Europe and the Challenge of AI Regulation in the Financial Sector
While the advancement of Artificial Intelligence (AI) promises enormous benefits for society and the economy, it also carries significant risks. These risks, due to the complexity, opacity, and autonomy of AI systems, make it difficult for regulators to ensure compliance with existing laws and to determine liability in the event of failures. This problem is particularly acute in financial markets, where an AI system failure can have disastrous consequences for both individuals and market stability.
The European Union is trying to bridge the gap between the existing legal framework and the evolution of AI. Current legislative tools include the AI Act, which introduces preventive obligations, and the proposed AI Accountability Directive, which aims to create an accountability framework. These regulations aim to ensure that AI systems are human-centered, ethical, explainable, sustainable, and respectful of fundamental rights.
The recent paper by Maria Lillà Montagnani, Marie-Claire Najjar and Antonio Davola, titled “The EU Regulatory approach(es) to AI liability, and its Application to the financial services market” explores these very issues. The authors highlight how AI can bring significant benefits, but also considerable risks, especially in complex sectors such as financial services. They stress the importance of a legal framework that can balance technological innovation with the need to protect the rights of individuals and market stability.
A case in point about the risks of AI in financial markets is that of Tyndaris SAM and VWM Limited. In 2017, Tyndaris had signed an agreement with VWM to operate an account using an AI supercomputer, K1, capable of predicting market sentiment and providing trading signals based on real-time news and social media data. However, the system incurred in significant losses, leading VWM to request a trading suspension and take legal action against Tyndaris. This case, analyzed in the paper, highlights how AI, if not properly supervised, can pose serious risks.
The financial sector is particularly vulnerable to AI because of its dependence on external data and the need to adapt quickly to new inputs. The characteristics of AI, such as the ability to self-learn and the opacity of decision-making processes, make it difficult to assign responsibility for harm.
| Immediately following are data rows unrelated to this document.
-- ==== Sys2Proof/Machine/Time.lean ====
section
/-! DEFINITION. Device time: its advance, corrections, the PTP ports and servo, timed launch, the commands of block 0x09 (R358 to R379). -/
namespace Sys2Proof.Machine
open Sys2Proof

/-! ### Device time (R358 to R361, R367) -/

/-- Device time in ns from the epoch. -/
def timeNs (s : State) : Int := (s.ntm.sec * 1000000000 + s.ntm.ns : Nat)
def setTimeNs (s : State) (t : Int) : State :=
  { s with ntm.sec := (t / 1000000000).toNat, ntm.ns := (t % 1000000000).toNat }
/-- One ns of the oscillator: the rate correction, in 1/1,024 ppb, and a slew of at most 500 ppm; a slew takes no ns where the rate
correction has taken one, so that time never runs backward (R367). -/
def advanceTime (s : State) : State :=
  let a := s.ntm.rateAcc + s.ntm.rate
  let full : Int := 1024000000000
  let extra : Int := if a ≥ full then 1 else if a ≤ -full then -1 else 0
  let k := s.ntm.slewAcc + 1
  let slewing := s.ntm.slew ≠ 0
  let d : Int := if slewing ∧ k ≥ 2000 ∧ (extra = 0 ∨ s.ntm.slew > 0) then (if s.ntm.slew > 0 then 1 else -1) else 0
  let t := timeNs s + 1 + extra + d
  setTimeNs { s with ntm.rateAcc := a - extra * full, ntm.slew := s.ntm.slew - d, ntm.slewAcc := if slewing ∧ d = 0 then k else 0 } t
/-- Parameters of 0x0920 and 0x0921 (R368). -/
def stepParams (t : Int) (back : Bool) : List Nat :=
  let sec := (t / 1000000000).toNat
  let ns := (t % 1000000000).toNat
  [(sec / 2 ^ 24) % 2 ^ 24, sec % 2 ^ 24, ns / 64, ns % 64 + 256 * b2n back]
/-- The time quality changes; a trim window that counts device time does not outlast LOCKED (R393, log 21). -/
def setQuality (s : State) (q : BitVec 2) : State :=
  { s with ntm.quality := q, brk.winOk := s.brk.winOk && !(q != 0#2 && cfgField s 0x0A 0x100 0 2 == 2) }
/-- A LOCKED unit without its master goes into holdover (R366). -/
def enterHoldover (s : State) : State :=
  if s.ntm.quality = 0#2 then record { setQuality s 1#2 with ntm.holdAt := s.now } 0x0911 [] else s
/-- A slew begins (0x0922); one that runs takes the new offset. -/
def startSlew (s : State) (c : Int) : State :=
  let fresh := !s.ntm.slewing && c != 0
  let x := roundFreeInt s c 1000
  let s1 := { s with ntm.slew := c, ntm.slewAcc := if s.ntm.slew = 0 then 0 else s.ntm.slewAcc, ntm.slewing := s.ntm.slewing || c != 0 }
  if fresh then record { s1 with free := x.2.free } 0x0922 [toTwos 24 x.1] else s1
/-- A correction of more than 1 ms is a step. -/
def isStep (c : Int) : Bool := decide (c > 1000000) || decide (c < -1000000)
/-- Length of the tick that an edge opens: with SYNC 1 a unit that holds the claim, or is in STOP without one, takes up to 100 ns of the
edge error from it; every other unit counts the nominal period, which a standby then places on its partner's edges (R371 to R373). -/
def tickLength (s : State) : Nat :=
  if cfgField s 0x02 0x100 9 2 = 1 ∧ s.tck.mode ≠ .shadow ∧ (holdsClaim s ∨ s.tck.mode = .stop) then
    ((periodNs s : Int) - max (-100) (min 100 s.ntm.edgeErr)).toNat
  else periodNs s

/-- The supervisor keeps the calendar offset of the bedrock domain at a valid UTC offset (R389). -/
def calSync (s : State) : State :=
  if s.ntm.utc.getLsbD 16 && !s.brk.inReset then { s with brk.calOfs := BitVec.ofNat 16 s.ntm.utc.toNat } else s

/-! ### PTP ports (R362 to R366) -/

def ntmMode (s : State) : Nat := cfgField s 0x09 0x100 0 2
def slaveOnly (s : State) : Bool := cfgBit s 0x09 0x100 3
def peerDelay (s : State) : Bool := cfgBit s 0x09 0x100 5
def ptpDomain (s : State) : Nat := cfgField s 0x09 0x100 6 7
/-- PTP runs on a port: from the first tick edge, in the mode and on the port configured. -/
def ptpOn (s : State) (eth : Bool) : Bool :=
  ticking s && (ntmMode s == 2 || (ntmMode s == 1 && cfgBit s 0x09 0x100 2 == eth))
def ptpPort (s : State) (eth : Bool) : PtpPort := if eth then s.ntm.p1 else s.ntm.p0
def setPtp (s : State) (eth : Bool) (f : PtpPort → PtpPort) : State :=
  if eth then { s with ntm.p1 := f s.ntm.p1 } else { s with ntm.p0 := f s.ntm.p0 }
def ingressNs (s : State) (eth : Bool) : Nat := cfgField s 0x09 (if eth then 0x114 else 0x110) 0 16
def egressNs (s : State) (eth : Bool) : Nat := cfgField s 0x09 (if eth then 0x114 else 0x110) 16 16
/-- Fields of the default data set comparison by grandmaster, in order. -/
def gmRank (a : Announce) : List Nat :=
  [a.priority1.toNat, a.clockClass.toNat, a.accuracy.toNat, a.variance.toNat, a.priority2.toNat, a.grandmaster.toNat]
def fullRank (a : Announce) : List Nat := gmRank a ++ [a.stepsRemoved.toNat, a.sender.toNat]
/-- Lexicographic order of ranks. -/
def rankLess : List Nat → List Nat → Bool
  | x :: xs, y :: ys => if x = y then rankLess xs ys else decide (x < y)
  | _, _ => false
/-- The unit's own data set: the attributes of IEEE 1588-2019 for a clock without a reference (log 18). -/
def ownRank (s : State) : List Nat :=
  [cfgField s 0x09 0x100 16 8, 248, 0xFE, 0xFFFF, cfgField s 0x09 0x100 24 8, Config.clockIdentity.toNat]
/-- An interval of NTM_INTERVALS at a bit offset, in ns. -/
def intervalNs (s : State) (lo : Nat) : Nat :=
  let l := ofTwos 4 (cfgField s 0x09 0x104 lo 4)
  if l ≥ 0 then 1000000000 * 2 ^ l.toNat else 1000000000 / 2 ^ (-l).toNat
/-- The announce receipt timeout, in ns. -/
def announceNs (s : State) : Nat := cfgField s 0x09 0x104 12 4 * intervalNs s 4
/-- portIdentity of the unit's ports: its clockIdentity and the port number, 1 for E0. -/
def ownPort (eth : Bool) : BitVec 80 := BitVec.ofNat 80 (Config.clockIdentity.toNat * 65536 + (if eth then 2 else 1))
/-- A foreign master that a port may choose: two Announce messages within four intervals, or chosen already; not the unit itself, and fewer
than 255 steps away (PRESUMED: IEEE 1588-2019, log 125). -/
def qualified (s : State) (p : PtpPort) (x : Foreign) : Bool :=
  (match x.prev with | some t => decide (x.at' ≤ t + 4 * intervalNs s 4) | none => false) || (p.best.map (fun a => a.sender)) == some x.ann.sender
def eligible (x : Foreign) : Bool := x.ann.sender.toNat / 65536 != Config.clockIdentity.toNat && decide (x.ann.stepsRemoved.toNat < 255)
/-- The best of the foreign masters that a port may choose. -/
def chooseBest (s : State) (p : PtpPort) : Option Announce :=
  (p.foreign.filter (fun x => qualified s p x && eligible x)).foldl (fun best x =>
    match best with
    | some a => if rankLess (fullRank x.ann) (fullRank a) then some x.ann else some a
    | none => some x.ann) none
/-- A port has heard no Announce for that time. -/
def silent (s : State) (eth : Bool) : Bool := decide (s.now ≥ (ptpPort s eth).heardAt + announceNs s)
/-- The state of a port that is neither slave nor passive: a slave-only clock listens; another listens until it has heard an Announce or the
timeout has passed, and is master from then on (R362). -/
def idlePort (s : State) (eth : Bool) : Nat :=
  let p := ptpPort s eth
  if slaveOnly s || (p.st != 6 && p.best.isNone && !silent s eth) then 4 else 6
/-- The best master clock algorithm over the two ports: their states and the slave port (R365). -/
def decidePorts (s : State) : Nat × Nat × Option Bool :=
  let on0 := ptpOn s false
  let on1 := ptpOn s true
  let b0 := if on0 then s.ntm.p0.best else none
  let b1 := if on1 then s.ntm.p1.best else none
  let base (eth : Bool) : Nat := if ptpOn s eth then idlePort s eth else 0
  let beats (a : Announce) : Bool := slaveOnly s || rankLess (gmRank a) (ownRank s)
  let other (eth : Bool) (best : Option Announce) (mine : Announce) : Nat :=
    match best with
    | some a => if ptpOn s eth && gmRank a == gmRank mine then 7 else base eth
    | none => base eth
  match b0, b1 with
  | none, none => (base false, base true, none)
  | some a, none => if beats a then (9, other true none a, some false) else (base false, base true, none)
  | none, some b => if beats b then (other false none b, 9, some true) else (base false, base true, none)
  | some a, some b =>
    if rankLess (fullRank b) (fullRank a) then
      (if beats b then (other false (some a) b, 9, some true) else (base false, base true, none))
    else (if beats a then (9, other true (some b) a, some false) else (base false, base true, none))
/-- The master of the slave port is taken: parent, grandmaster, UTC fields (R366, R376). -/
def takeMaster (s : State) (a : Announce) : State :=
  let s1 := { s with ntm.parent := a.sender, ntm.stepsRemoved := a.stepsRemoved + 1#16
                     ntm.utc := if a.utcValid then BitVec.ofNat 20 (a.utcOffset.toNat + 2 ^ 16 + 2 ^ 17 * b2n a.leap61 + 2 ^ 18 * b2n a.leap59)
                       else if s.ntm.utc.getLsbD 19 then s.ntm.utc else s.ntm.utc &&& 0xEFFFF#20 }
  let s1 := calSync s1
  if s1.ntm.grandmaster = a.grandmaster then s1
  else
    let g := a.grandmaster.toNat
    record { s1 with ntm.grandmaster := a.grandmaster } 0x0913 [g / 2 ^ 40, (g / 2 ^ 16) % 2 ^ 24, g % 2 ^ 16]
/-- The unit is its own grandmaster (R366, R377; IEEE 1588-2019, log 125). -/
def takeOwn (s : State) : State :=
  let s1 := { s with ntm.parent := BitVec.ofNat 80 (Config.clockIdentity.toNat * 65536), ntm.stepsRemoved := 0#16 }
  if s1.ntm.grandmaster = Config.clockIdentity then s1
  else
    let g := Config.clockIdentity.toNat
    record { s1 with ntm.grandmaster := Config.clockIdentity } 0x0913 [g / 2 ^ 40, (g / 2 ^ 16) % 2 ^ 24, g % 2 ^ 16]
/-- A port goes where the algorithm sends it: a slave port with a new master is UNCALIBRATED first, and the master port of a boundary clock
that has a master is PRE_MASTER for (stepsRemoved + 1) Announce intervals (PRESUMED: IEEE 1588-2019, log 125). -/
def portNext (s : State) (p : PtpPort) (target : Nat) (steps : Option Nat) : PtpPort :=
  if target = 9 then
    (if (p.st = 8 ∨ p.st = 9) ∧ p.best.map (fun a => a.sender) = some s.ntm.parent then p else { p with st := 8, sync := none, syncIn := none, syncAt := s.now })
  else if target = 6 ∧ p.st ≠ 6 then
    match steps with
    | some n =>
      if p.st ≠ 5 then { p with st := 5, preAt := s.now + (n + 1) * intervalNs s 4 }
      else if s.now ≥ p.preAt then { p with st := 6 } else p
    | none => { p with st := 6 }
  else { p with st := target }
/-- The ports take the states that the algorithm gives. A unit without a slave port goes into holdover where it was LOCKED and is its own
grandmaster; one that has found a master acquires it as UNLOCKED (R366). -/
def updatePorts (s : State) : State :=
  let x := decidePorts s
  let steps := match x.2.2 with | some e => (ptpPort s e).best.map (fun a => a.stepsRemoved.toNat + 1) | none => none
  let s1 := { s with ntm.p0 := portNext s s.ntm.p0 x.1 steps, ntm.p1 := portNext s s.ntm.p1 x.2.1 steps, ntm.slave := x.2.2 }
  match x.2.2 with
  | some eth =>
    let s2 := if s.ntm.slave = some eth then s1 else { s1 with ntm.meanDelay := (ptpPort s eth).delay }
    let s3 := if s.ntm.slave = none then (let s4 := setQuality s2 (if s.ntm.quality = 3#2 then 3#2 else 2#2); { s4 with ntm.goodRun := 0 }) else s2
    match (ptpPort s3 eth).best with | some a => takeMaster s3 a | none => s3
  | none => takeOwn (if s.ntm.slave = none then s1 else enterHoldover { s1 with ntm.goodRun := 0 })
/-- PTP starts, or starts again after a change of its settings (R363, R376), its ports INITIALIZING until the next edge: a LOCKED unit whose
master goes with it is in holdover (R366); with PTP off it is UNLOCKED. -/
def restartPtp (s : State) (wasOff : Bool) : State :=
  let port (eth : Bool) : PtpPort := { PtpPort.reset with st := if ptpOn s eth then 1 else 0, heardAt := s.now, busyUntil := (ptpPort s eth).busyUntil }
  let s1 := { s with ntm.p0 := port false, ntm.p1 := port true, ntm.slave := none, ntm.goodRun := 0 }
  let silent' := { s1 with ntm.parent := BitVec.ofNat 80 (Config.clockIdentity.toNat * 65536), ntm.stepsRemoved := 0#16, ntm.grandmaster := Config.clockIdentity }
  if ntmMode s = 0 then (if s.ntm.quality.toNat < 2 then setQuality silent' 2#2 else silent')
  else if wasOff then setQuality silent' (if s.ntm.quality = 3#2 then 3#2 else 2#2)
  else takeOwn (enterHoldover s1)
/-- Settings of block 0x09 in force: MODE, PORT, TRANSPORT, DELAY and DOMAIN start PTP again, the others act from now on. -/
def ptpApply (s : State) (old : RegFile) : State :=
  let new := (blkCfg s 0x09).inForce
  let keys (f : RegFile) : Dword := fileReg f 0x09 0x100 &&& 0x1FF7#32
  if keys old ≠ keys new then restartPtp s (fileField old 0x09 0x100 0 2 == 0)
  else if fileReg old 0x09 0x100 = fileReg new 0x09 0x100 then s
  else updatePorts s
For example, an AI-based credit scoring system may unfairly discriminate against certain groups of people, or a high-frequency trading algorithm may amplify market volatility, with knock-on effects on the economy.
To address these issues, the EU introduced the AI Act, which distinguishes between high- and low-risk AI systems and imposes specific obligations to ensure the transparency, robustness and security of AI systems. In case of violations, severe penalties may be levied to enforce compliance.
In parallel, the proposed AI Liability Directive provides mechanisms to ease the burden of proof for victims of harm caused by AI systems. For example, national courts can order the disclosure of relevant evidence to support liability claims. In addition, legal presumptions are introduced to make it easier to prove the causal link between the use of an AI system and the harm suffered as a result of that use.
These regulations will have a significant impact on financial markets, where the intensive use of AI-based technologies requires strict oversight to prevent systemic damage. AI regulation in the financial sector must therefore be coordinated with existing sector regulations, such as the DORA regulation, which aims to ensure the digital operational resilience of financial entities.
Maria Lillà Montagnani, Professor of Business Law at Bocconi University in Milan, says, “The main challenge for regulators is to strike a balance between technological innovation and the protection of fundamental rights. AI regulation must be strict to ensure security and transparency, but also flexible so as not to stifle innovation.”
In conclusion, the EU's approach to AI regulation, as highlighted in the paper by Montagnani, Najjar and Davola, seeks to balance innovation with consumer protection, creating an environment of trust necessary for AI development. This strategy is crucial to ensuring that AI can benefit society without compromising fundamental rights and economic stability.